Data excerpts
=== Begin Enclosure ===

-- ==== Sys2Proof/Machine/Trans.lean ====
section
/-! DEFINITION. Units and their states (R54–R61): which agent may ask, entries into RESET, OFF and FENCED and their completion,
entry into TEST and ACTIVE, requests, and the state of the device. -/

namespace Sys2Proof.Machine

/-! ### Agents (R33, R58, R627) -/

/-- A control-core thread runs in user mode (R358). -/
def State.inUser (s : State) (h : Half) (n : Fin 32) : Bool := (tget 0 (s.thread (.cc h n)).k 0).getLsbD 0

/-- The agent has access to a unit of the CSR space: a PCIe function only with its CSR_EN grant and the endpoint out of reset; the
test access port has none, and a unit that is not present is no unit of the space. -/
def State.agentReach (s : State) (a : Agent) (u : UnitId) : Bool :=
  unitPresent u && !s.pv.porLow && !s.pv.sysLow &&
  match a with
  | .privet => true
  | .control _ _ => true
  | .pcie f => bit (s.reg (bPrivet 8) (R.pcie_GRANT_PF + 8 * f.val)) 0 && !s.pv.perstLow && !s.pv.ioLost.contains 6
  | .jtag => false

/-- The agent is one that R58 accepts requests from, at a unit of this kind. -/
def State.agentOk (s : State) (a : Agent) (u : UnitId) : Bool :=
  match a, u with
  | .privet, _ => true
  | _, .hub _ => false
  | _, .privet _ => false
  | .control h n, _ => !s.inUser h n
  | .pcie _, _ => s.agentReach a u
  | .jtag, _ => false

/-- CAUSE of a request by an agent (R45). -/
def agentCause (a : Agent) : BitVec 8 := if a = .privet then 0x02 else 0x01

/-! ### Entries -/

/-- A unit is entering another state (R56). -/
def State.entering (s : State) (u : UnitId) : Bool := (s.unit u).entering.isSome

/-- FORCE acts in TEST, and in START and RECOVERY (R52). -/
def State.forceActs (s : State) (st : UState) : Bool := decide (st = .test) || decide (s.dev.devState ≠ .run)

/-- FORCE clears at a unit where it no longer acts (R52). -/
def State.settleForce (s : State) (u : UnitId) (st : UState) : State :=
  if s.forceActs st then s else s.setRfld (ownBlk u) R.ucb_INJECT 0 32 0

/-- A unit under a commit leaves it: it counts as applied for its ancestors (R66). -/
def CommitRec.drop (c : CommitRec) (us : List UnitId) : CommitRec :=
  { c with todo := c.todo.filter (fun u => !us.contains u), waiting := c.waiting.filter (fun u => !us.contains u),
           sides := c.sides.filter fun e => !us.contains e.1 }

/-- Commits with nothing left to reach or apply are over. -/
def State.settleCommits (s : State) : State := { s with commits := s.commits.filter fun c => !(c.todo.isEmpty && c.waiting.isEmpty) }

/-- The work of each unit ends, parents before children; a half's entry has ended its descendants' work with its own. -/
def State.endWork (s : State) (us : List UnitId) (dest : UState) : State :=
  us.foldl (fun s u =>
    let done : Bool := match unitHalf u with
      | some h => us.contains (.half h) && decide (u ≠ .half h)
      | none => false
    if done then s else s.endUnit u dest) s

/-- Entry of a unit into RESET, OFF or FENCED begins: its subtree's work ends, fields clear, and the new states are read once the
entry is complete (R55–R57, R66–R68). -/
def State.beginEntry (s : State) (root : UnitId) (dest : UState) (cause : BitVec 8) : State :=
  let us := (subtree root).filter fun u => unitPresent u && (decide ((s.unit u).state ≠ dest) || s.entering u)
  let s1 := (s.endWork us dest).clearRegs s us dest
  let s2 := us.foldl (fun s u =>
    let s3 := s.updUnit u fun d =>
      { d with entering := some (dest, if u = root then cause else 0x04), armed := if dest = .fenced then d.armed else false,
               gen := 0, stamp := 0, invPend := false, invAt := none }
    s3.settleForce u dest) s1
  if dest = .fenced then s2
  else ({ s2 with commits := s2.commits.map fun (c : CommitRec) => c.drop ((subtree root).filter unitPresent) }).settleCommits

/-- A unit takes a state at once; on leaving RESET its fault count clears (R48). -/
def State.setUState (s : State) (u : UnitId) (st : UState) (cause : BitVec 8) : State :=
  s.updUnit u fun d =>
    { d with state := st, cause := cause, entering := none, power := if st = .off then 3 else 0,
             faultCount := if d.state = .reset ∧ st ≠ .reset then 0 else d.faultCount }

/-- A half leaves RESET: it takes the other half's DTS where that one runs, never a lower one than its own (R71), and is valid from
then on (R76, R674). -/
def State.takeDts (s : State) (h : Half) : State :=
  let o := s.time.get (other h)
  let up := decide (s.ustate (.half (other h)) = .active) && o.valid
  s.updTime h fun t =>
    if t.valid then t
    else if up then { t with valid := true, dts := if t.dts.toNat < o.dts.toNat then o.dts else t.dts, ptpSec := o.ptpSec, ptpNs := o.ptpNs, ptpFrac := o.ptpFrac }
    else { t with valid := true }

/-- A tile whose failed cores are known reads its lost position, and itself once it has lost too many, as FENCED (R573). -/
def State.fenceLost (s : State) (h : Half) (t : TileIx) : State :=
  let x := (s.tile h t).spare
  let s1 := match x.lost with
    | some p => s.setUState (coreAt h t p) .fenced 0x03
    | none => s
  if x.tileLost then s1.setUState (.tile h t) .fenced 0x03 else s1

/-- Privet reapplies the half's entries of sections 2–7: the bank map, the failed cores and the bundle map (R57, R163, R530, R573); fenced
banks and repaired and retired rows have stayed with the hardware. -/
def State.reapplyMaps (s : State) (h : Half) : State :=
  let s1 := (s.tiles.get h).foldl (fun s e => s.fenceLost h (Fin.ofNat 16 e.1)) s
  (s1.setReg (bAssoc h) R.assoc_BANK_STAT (s.pv.assocMap.get h)).updFord h fun f =>
    { f with
      fenced := s.pv.fordFenced.get h
      sparesUsed := (List.range 16).filterMap fun b =>
        let n := ((s.pv.fordLanes.get h).filter fun e => decide (e.1 / 2 = b)).length
        if n = 0 then none else some (b, n) }

/-- What a unit does as it leaves RESET (R57, R76). -/
def State.leaveReset (s : State) (u : UnitId) : State :=
  match u with
  | .half h => (s.reapplyMaps h).takeDts h
  | _ => s

/-- The control cores of a half begin in supervisor mode at CC_ENTRY (R621, R622). -/
def State.startCores (s : State) (h : Half) : State :=
  let e := s.rfld (bCc h) R.cc_CC_ENTRY 0 48
  { s with cc := s.cc.upd h fun c =>
      { c with xl := [], threads := (List.range 32).map fun i => (i, { Thread.init with phase := .issuing, pc := BitVec.ofNat 48 e }) } }

/-- What a unit does on reaching ACTIVE (R102, R222, R571, R621). -/
def State.onActive (s : State) (u : UnitId) : State :=
  match u with
  | .port p => s.checkPortCfg p
  | .half h =>
    let s1 := s.updHub h fun x => { x with squelched := false }
    if bit (s1.reg (bCc h) R.cc_CC_CTL) 0 && (s1.cc.get h).threads.isEmpty then s1.startCores h else s1
  | .ford _ => if s.live (.ford 0) ∧ s.live (.ford 1) then (s.holdBasis 0 (s.published 0)).holdBasis 1 (s.published 1) else s
  | .tile h t =>
    if bit (s.reg (bTile h t) R.tile_SPARE_CFG) 0 then
      s.updTile h t fun x => { x with spare := { x.spare with state := if x.spare.state = .stopped then .idle else x.spare.state } }
    else s
  | _ => s

/-- What a unit does as it leaves ACTIVE for TEST: a port goes down and the frame that arrives is lost (R108, R461). -/
def State.leaveActive (s : State) (u : UnitId) : State :=
  match u with
  | .port p => if s.linkUp p then s.dropLink p else s.abortRx p
  | _ => s

/-- A unit goes to TEST or ACTIVE (R54). -/
def State.enterUp (s : State) (u : UnitId) (st : UState) (cause : BitVec 8) : State :=
  let s1 := if s.ustate u = .reset then s.leaveReset u else if s.live u ∧ st = .test then s.leaveActive u else s
  let s2 := (s1.setUState u st cause).settleForce u st
  if st = .active then s2.onActive u else s2

/-- Entry into TEST takes each ACTIVE descendant along (R55). -/
def State.enterTest (s : State) (u : UnitId) (cause : BitVec 8) : State :=
  let kids := (subtree u).filter fun v => decide (v ≠ u) && unitPresent v && s.live v
  kids.foldl (fun s v => s.enterUp v .test 0x04) (s.enterUp u .test cause)

/-- ACTIVE_TREE: the unit and its descendants in RESET or TEST go to ACTIVE, parents before children (R45, R54). -/
def State.activeTree (s : State) (u : UnitId) (cause : BitVec 8) : State :=
  (subtree u).foldl (fun s v =>
    let st := s.ustate v
    let parentUp : Bool := match unitParent v with
      | some p => s.live p
      | none => true
    if unitPresent v && !s.entering v && (decide (st = .reset) || decide (st = .test)) && parentUp then s.enterUp v .active cause else s) s

/-- PCIE_PERST_N holds the unit in RESET (R655). -/
def State.perstHolds (s : State) (u : UnitId) : Bool := decide (u = .privet 8) && s.pv.perstLow

/-- The entry of a subtree is complete: every unit of it that was entering reads its new state (R56); PRIVET units that a hub or
Privet itself has restarted (CAUSE 0x08 or 0x03, and 0x02 for unit 0, which software resets to restart it, R606) go on to ACTIVE (R578, R579),
but for unit 8 while PCIE_PERST_N holds it (R655). -/
def State.completeEntry (s : State) (u : UnitId) : State :=
  (subtree u).foldl (fun s v =>
    match (s.unit v).entering with
    | none => s
    | some (dest, cause) =>
      let s1 := s.setUState v dest cause
      match v with
      | .privet n =>
        let again := decide (cause = 0x08) || decide (cause = 0x03) || decide (cause = 0x02) && decide (n.val = 0)
        if dest = .reset ∧ again ∧ (s.hubs.get 0).privet ≠ .fenced ∧ ¬ s.perstHolds v then s1.enterUp v .active cause else s1
      | _ => s1) s

/-! ### Requests (R54, R58) -/

/-- The unit stands under a lock of RESET-like states by R645 or R662: it may not leave FENCED. -/
def State.heldFenced (s : State) (u : UnitId) : Bool :=
  (unitHalf u).isSome && (bit (s.reg bDevice R.device_THERM_CTL) 9 || s.pv.extest || !s.pv.refclk || !s.pv.rootLock)

/-- A unit may be taken to OFF (R54). -/
def mayBeOff : UnitId → Bool
  | .port _ => true
  | .tile _ _ => true
  | .cluster _ _ _ => true
  | .core _ _ _ _ => true
  | .spare _ _ => true
  | .hbmc _ _ => true
  | _ => false

/-- A request at a unit is taken up: the agent is one of R58, no entry covers the unit, and it is no request of the DEVICE, of the
GROUP, of a unit that is not present or of one that a pin holds in RESET. -/
def State.requestOpen (s : State) (a : Agent) (u : UnitId) : Bool :=
  s.agentOk a u && unitPresent u && decide (u ≠ .device) && decide (u ≠ .group) && !s.perstHolds u && !(u :: ancestors u).any s.entering

/-- The state of the nearest enclosing unit. -/
def State.parentState (s : State) (u : UnitId) : UState :=
  match unitParent u with
  | some p => s.ustate p
  | none => .active

/-- The unit follows an ancestor's transition and its parent has not left that state yet (R55). -/
def State.boundByParent (s : State) (u : UnitId) : Bool := decide ((s.unit u).cause = 0x04) && decide (s.parentState u = s.ustate u)

/-- Request RESET (R54). -/
def State.reqReset (s : State) (a : Agent) (u : UnitId) : State :=
  let st := s.ustate u
  if s.requestOpen a u ∧ ¬ s.boundByParent u ∧ st ≠ .reset ∧ (st = .off → s.parentState u ≠ .off) ∧ (st = .fenced → ¬ s.heldFenced u) then
    s.beginEntry u .reset (agentCause a)
  else s

/-- Request TEST (R54). -/
def State.reqTest (s : State) (a : Agent) (u : UnitId) : State :=
  let st := s.ustate u
  if s.requestOpen a u ∧ ¬ s.boundByParent u ∧ (st = .reset ∨ st = .active) then s.enterTest u (agentCause a) else s

/-- Request ACTIVE (R54). -/
def State.reqActive (s : State) (a : Agent) (u : UnitId) : State :=
  let st := s.ustate u
  if s.requestOpen a u ∧ ¬ s.boundByParent u ∧ (st = .reset ∨ st = .test) ∧ s.parentState u = .active then s.enterUp u .active (agentCause a)
  else s

/-- Request FENCE (R54). -/
def State.reqFence (s : State) (a : Agent) (u : UnitId) : State :=
  let st := s.ustate u
  if s.requestOpen a u ∧ ¬ s.boundByParent u ∧ (st = .active ∨ st = .test) then s.beginEntry u .fenced (agentCause a) else s

/-- Request OFF (R54). -/
def State.reqOff (s : State) (a : Agent) (u : UnitId) : State :=
  let st := s.ustate u
  if s.requestOpen a u ∧ ¬ s.boundByParent u ∧ mayBeOff u ∧ st ≠ .off ∧ (st = .fenced → ¬ s.heldFenced u) then s.beginEntry u .off (agentCause a)
  else s

/-- Request ACTIVE_TREE (R45, R54). -/
def State.reqTree (s : State) (a : Agent) (u : UnitId) : State :=
  let st := s.ustate u
  if s.requestOpen a u ∧ ¬ s.boundByParent u ∧ (st = .active ∨ ((st = .reset ∨ st = .test) ∧ s.parentState u = .active)) then
    s.activeTree u (agentCause a)
  else s

/-- A write of UNIT_STATE.REQUEST (R45). -/
def State.request (s : State) (a : Agent) (u : UnitId) (r : Nat) : State :=
  match r with
  | 1 => s.reqReset a u
  | 2 => s.reqTest a u
  | 3 => s.reqActive a u
  | 4 => s.reqFence a u
  | 5 => s.reqOff a u
  | 7 => s.reqTree a u
  | _ => s

/-- A fence by a fault reaction (R54): an ACTIVE or TEST unit that is not entering another state. -/
def State.fenceUnit (s : State) (u : UnitId) (cause : BitVec 8) : State :=
  if (s.ustate u = .active ∨ s.ustate u = .test) ∧ ¬ s.entering u then s.beginEntry u .fenced cause else s

/-- UNIT_ENTRY_COMPLETE (R56): the entry of the subtree whose root is `u` is complete. -/
def doEntryComplete (u : UnitId) (s : State) : State :=
  if s.entering u ∧ ¬ (ancestors u).any s.entering then s.completeEntry u else s

/-! ### The device state (R60, R648) -/

/-- The device leaves START or RECOVERY or enters RECOVERY: FORCE clears where it no longer acts, and an armed load is dropped at the
end of START (R52, R79). -/
def State.setDev (s : State) (d : DevState) : State :=
  let s1 := { s with dev := { s.dev with devState := d, loadPend := if d = .start then s.dev.loadPend else false } }
  if d = .run ∨ s.dev.devState = .start then
    allUnits.foldl (fun s u => if s.ustate u = .test then s else s.setRfld (ownBlk u) R.ucb_INJECT 0 32 0) s1
  else s1

/-- START_STAT.STEP. -/
def State.startStep (s : State) : Nat := s.rfld bDevice R.device_START_STAT 0 8

/-- The device is in START at the end of its start-up sequence, step 13 (R60, R648). -/
def State.startDone (s : State) : Bool := s.dev.devState = .start && s.startStep = 13

/-- DEV_REQUEST = 2 from Privet (R60): from RECOVERY, and from START at the end of the start-up sequence. -/
def doDevRun (a : Agent) (s : State) : State :=
  if a = .privet ∧ (s.startDone ∨ s.dev.devState = .recovery) then s.setDev .run else s

/-- DEV_REQUEST = 3 from Privet (R60, R61): from RUN, and from START at the end of the start-up sequence when a
half is FENCED. -/
def doDevRecovery (a : Agent) (s : State) : State :=
  if a = .privet ∧ (s.dev.devState = .run ∨
      (s.startDone ∧ (s.ustate (.half 0) = .fenced ∨ s.ustate (.half 1) = .fenced))) then s.setDev .recovery
  else s

/-! ### The commands -/

/-- REQUEST_RESET (R54). -/
def execRequestReset (a : Agent) (u : UnitId) (s : State) : Out := .next (if s.agentReach a u then s.reqReset a u else s)

/-- REQUEST_TEST (R54). -/
def execRequestTest (a : Agent) (u : UnitId) (s : State) : Out := .next (if s.agentReach a u then s.reqTest a u else s)

/-- REQUEST_ACTIVE (R54). -/
def execRequestActive (a : Agent) (u : UnitId) (s : State) : Out := .next (if s.agentReach a u then s.reqActive a u else s)

/-- REQUEST_FENCE (R54). -/
def execRequestFence (a : Agent) (u : UnitId) (s : State) : Out := .next (if s.agentReach a u then s.reqFence a u else s)

/-- REQUEST_OFF (R54). -/
def execRequestOff (a : Agent) (u : UnitId) (s : State) : Out := .next (if s.agentReach a u then s.reqOff a u else s)

/-- ACTIVE_TREE (R54). -/
def execActiveTree (a : Agent) (u : UnitId) (s : State) : Out := .next (if s.agentReach a u then s.reqTree a u else s)

/-- DEV_REQUEST_RUN (R60). -/
def execDevRequestRun (a : Agent) (s : State) : Out := .next (doDevRun a s)

/-- DEV_REQUEST_RECOVERY (R60). -/
def execDevRequestRecovery (a : Agent) (s : State) : Out := .next (doDevRecovery a s)

end Sys2Proof.Machine
end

=== End Enclosure ===

Count up the lines above that include the string "under" and report nothing but that number.

2